Las creencias son así un producto fatalmente pasajero del entendimiento humano en crecimiento incesante desde que se puso en marcha huyendo del mal y buscando el bien. Todo lo que ha sido materia de los terrores y de las esperanzas de los hombres en una época o en un estado de la evolución progresiva de la humanidad civilizada, ha perdido su valor en las subsiguientes. En el árbol de la vida síquica, las hojas envejecen también, se secan, se caen y son reemplazadas por otras en la subsiguiente primavera del espíritu. En la inmensidad del tiempo, toda teoría de la vida es como la paja que lleva el viento, como el árbol que crece en el suelo y que no puede instituirse por sí mismo en ejemplar único y definitivo del reino vegetal sobre la tierra.

EL MENSAJE DE LA ESFINGE

El primer rompecabezas en que se estrellaron los primeros caviladores ansiosos de saber misterios interrogando a la Esfinge, fue, sin duda, el fenómeno siempre imponente y universal de la muerte. Y una vez asomados al "agujero de sombra", y puestos a resolver el insoluble enigma, el deseo de ser y la imposibilidad de pensarse no siendo, les llevaron fatalmente a imaginarse una continuación ulterior de la vida.

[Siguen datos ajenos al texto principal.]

-- ==== Sys2Proof/Certificates/Slice0/Obligations.lean ====
section
/-! DEFINITION. The statements for the provers. -/

namespace Sys2Proof.Claims

open Sys2Proof.Machine

/-! ## Vocabulary: the issue of a node instruction -/

/-- S1 lets the transition pass: the issuing node may use every resource that the slot names, and the slot writes no
return channel outside a session (R147, R161). -/
def Passes (s : State) (i : Instr) (f : Fields) : Prop :=
  refusedAt s.atIssue s.cur.node i f = none ∧ gateFault s.atIssue s.cur.node i f = none

/-- The transition passes S1 and no scalar operand that it reads is poisoned. -/
def Clean (s : State) (i : Instr) (f : Fields) : Prop := Passes s i f ∧ (issueOps s i f).psn = none

/-- The transition completes at its S4, three cycles after its issue, with result `r`, and its execution changes nothing
itself: the next state is that of the issue with the effects of `r` (stated by the S4 statements below). -/
def Completes (s : State) (i : Instr) (f : Fields) (r : Result) : Prop :=
  exec i s = .next (finishesAt s i f (issueClaim s i f) r)

/-- On clean operands the transition completes with the value, condition and flags that `g` computes from its operands. -/
def Gives (s : State) (f : Fields) (i : Instr) (fmt : BitVec 3) (g : Opnds → Word × Bool × BitVec 6) : Prop :=
  Clean s i f → Completes s i f (cleanResult fmt (g (issueOps s i f)))

/-- On clean operands the transition parks its node, and its S4 falls `lat + 2` cycles after the issue with the value that
`g` computes. -/
def GivesAfter (s : State) (f : Fields) (i : Instr) (fmt : BitVec 3) (lat : Nat) (g : Opnds → Word × Bool × BitVec 6) : Prop :=
  Clean s i f →
    exec i s = .next (parksAt s i f (issueClaim s i f) (.long (s.cycle + 2 + lat) (cleanResult fmt (g (issueOps s i f)))))

/-- An integer result: no flag, and the condition of R37. -/
def int (w : Word) : Word × Bool × BitVec 6 := (w, decide (w ≠ 0), 0)

/-- The clamp of R112. -/
def clamp (x : Int) : Word :=
  if x < -2147483648 then 0x80000000 else if 2147483647 < x then 0x7FFFFFFF else BitVec.ofInt 32 x

end Sys2Proof.Claims

open Sys2Proof Sys2Proof.Machine Sys2Proof.Claims

/-- R112: moves, constants, additions and multiplications. `imm16` is SA, SB and IMM6 together (R86). -/
def Sys2Proof.Claims.IntegerMovesAndSums : Prop := ∀ (s : State) (f : Fields),
  (Passes s (.nop f) f → Completes s (.nop f) f {}) ∧
  Gives s f (.mov f) 0 (fun o => int o.a.val) ∧
  Gives s f (.li f) 0 (fun _ => int ((f.sa ++ f.sb ++ f.imm : BitVec 16).signExtend 32)) ∧
  Gives s f (.lui f) 0 (fun o => int (BitVec.ofNat 32 ((f.sa ++ f.sb ++ f.imm : BitVec 16).toNat * 65536 + o.d.val.toNat % 65536))) ∧
  Gives s f (.add f) 0 (fun o => int (BitVec.ofNat 32 (o.a.val.toNat + o.b.val.toNat))) ∧
  Gives s f (.sub f) 0 (fun o => int (BitVec.ofInt 32 (o.a.val.toNat - o.b.val.toNat))) ∧
  Gives s f (.adds f) 0 (fun o => int (clamp (o.a.val.toInt + o.b.val.toInt))) ∧
  Gives s f (.subs f) 0 (fun o => int (clamp (o.a.val.toInt - o.b.val.toInt))) ∧
  Gives s f (.mul f) 0 (fun o => int (BitVec.ofNat 32 (o.a.val.toNat * o.b.val.toNat))) ∧
  Gives s f (.mulhI32 f) 0 (fun o => int (((o.a.val.signExtend 64) * (o.b.val.signExtend 64)).extractLsb' 32 32)) ∧
  Gives s f (.mulhN32 f) 0 (fun o => int (((o.a.val.setWidth 64) * (o.b.val.setWidth 64)).extractLsb' 32 32)) ∧
  Gives s f (.mac f) 0 (fun o => int (BitVec.ofNat 32 (o.d.val.toNat + o.a.val.toNat * o.b.val.toNat)))

/-- R113: division truncates toward zero and parks with E = 17; a zero divisor gives 0xFFFF_FFFF and the dividend, and
0x8000_0000 / −1 gives 0x8000_0000 with remainder 0. -/
def Sys2Proof.Claims.Division : Prop := ∀ (s : State) (f : Fields),
  GivesAfter s f (.divI32 f) 0 17 (fun o => int (if o.b.val = 0 then 0xFFFFFFFF else o.a.val.sdiv o.b.val)) ∧
  GivesAfter s f (.divN32 f) 0 17 (fun o => int (if o.b.val = 0 then 0xFFFFFFFF else o.a.val / o.b.val)) ∧
  GivesAfter s f (.modI32 f) 0 17 (fun o => int (if o.b.val = 0 then o.a.val else o.a.val.srem o.b.val)) ∧
  GivesAfter s f (.modN32 f) 0 17 (fun o => int (if o.b.val = 0 then o.a.val else o.a.val % o.b.val))

/-- R114: logic and shifts. -/
def Sys2Proof.Claims.LogicAndShifts : Prop := ∀ (s : State) (f : Fields),
  Gives s f (.and f) 0 (fun o => int (o.a.val &&& o.b.val)) ∧
  Gives s f (.or f) 0 (fun o => int (o.a.val ||| o.b.val)) ∧
  Gives s f (.xor f) 0 (fun o => int (o.a.val ^^^ o.b.val)) ∧
  Gives s f (.andn f) 0 (fun o => int (o.a.val &&& ~~~o.b.val)) ∧
  Gives s f (.shl f) 0 (fun o => int (BitVec.ofNat 32 (o.a.val.toNat * 2 ^ (o.b.val.toNat % 64)))) ∧
  Gives s f (.shr f) 0 (fun o => int (BitVec.ofNat 32 (o.a.val.toNat / 2 ^ (o.b.val.toNat % 64)))) ∧
  Gives s f (.sar f) 0 (fun o => int (BitVec.ofInt 32 (o.a.val.toInt / 2 ^ (o.b.val.toNat % 64)))) ∧
  Gives s f (.rol f) 0 (fun o => int (o.a.val.rotateLeft (o.b.val.toNat % 32)))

Y aquí fue Troya, pues la emigración de los habitantes de las tumbas y la invasión del mundo de los vivos por los muertos, que se enseñoreaban de todas las cosas y de todas las gentes, esparciendo sobre los dominios de la vida las fatídicas tinieblas del reino de la nada, empezó entonces, y no ha concluido aún, sino para una feliz minoría de afortunados que ha conseguido ya escapar a la incontrarrestable tiranía de los potentados de la eternidad y a la abrumadora carga de sus representantes en la actualidad.

El hombre también había sacado un mundo de la nada, mejor dicho, una trinidad de mundos fantásticos, lamentablemente absurdos, inicuos, atroces, con un desván o entresuelo complementario para los cretinos y los recién nacidos: el mundo de los eternamente felices, el de los temporalmente desgraciados y el de los eternamente felices, mundos de muertos resucitados que se convierten en señores invisibles, intangibles, ubicuos y omnipotentes para el bien y el mal de los vivos, en dioses, semidioses, ángeles, demonios, penitentes y condenados en reclusión o en ambulación.

Desde luego, los hombres que siguen viviendo después de muertos siguen siendo capaces de hacer bienes y males – pues esto es la característica de la vida – y estando ya fuera del alcance de los medios defensivos y represivos, no quedaba más remedio inmediato que encerrarlos bajo la tierra, clavados por el centro del pecho con una sólida estaca o asegurados con una piedra pesada sobre la fosa, para que no pudieran salir a molestar a los vivos con sus rencores insaciados o sus venganzas pendientes, que fue el lejano origen de los mausoleos modernos, según Grant Allen, o, finalmente, enterrarlos "en sagrado" y hartarlos de responsos, misas, novenas y rosarios, para que el ánima del muerto no salga en fantasma errante a penar por este mundo, hambrienta de oraciones de sus deudos, amigos y conocidos, para conseguir indulgencias en el otro.

Pero los que no eran enterrados quedaban sueltos, y todas las precauciones posibles eran naturalmente ineficaces para sujetar a los ultrapoderosos, que resucitaban quand même, y removiendo las losas salían de su sepulcro, y subían al empíreo o descendían al infierno, desde donde llegaban a ser más poderosos aún, y más caprichosos, rencorosos y vengativos todavía. Y del temor póstumo a los fuertes, supuestos coexistiendo con los débiles en una forma o manera aún más irresistible y peligrosa para éstos, nació el culto de los dominadores muertos, y el carácter sagrado de sus descendientes directos, considerados naturalmente como intermediarios más eficaces para suplicarles auxilio y favores en los trances difíciles.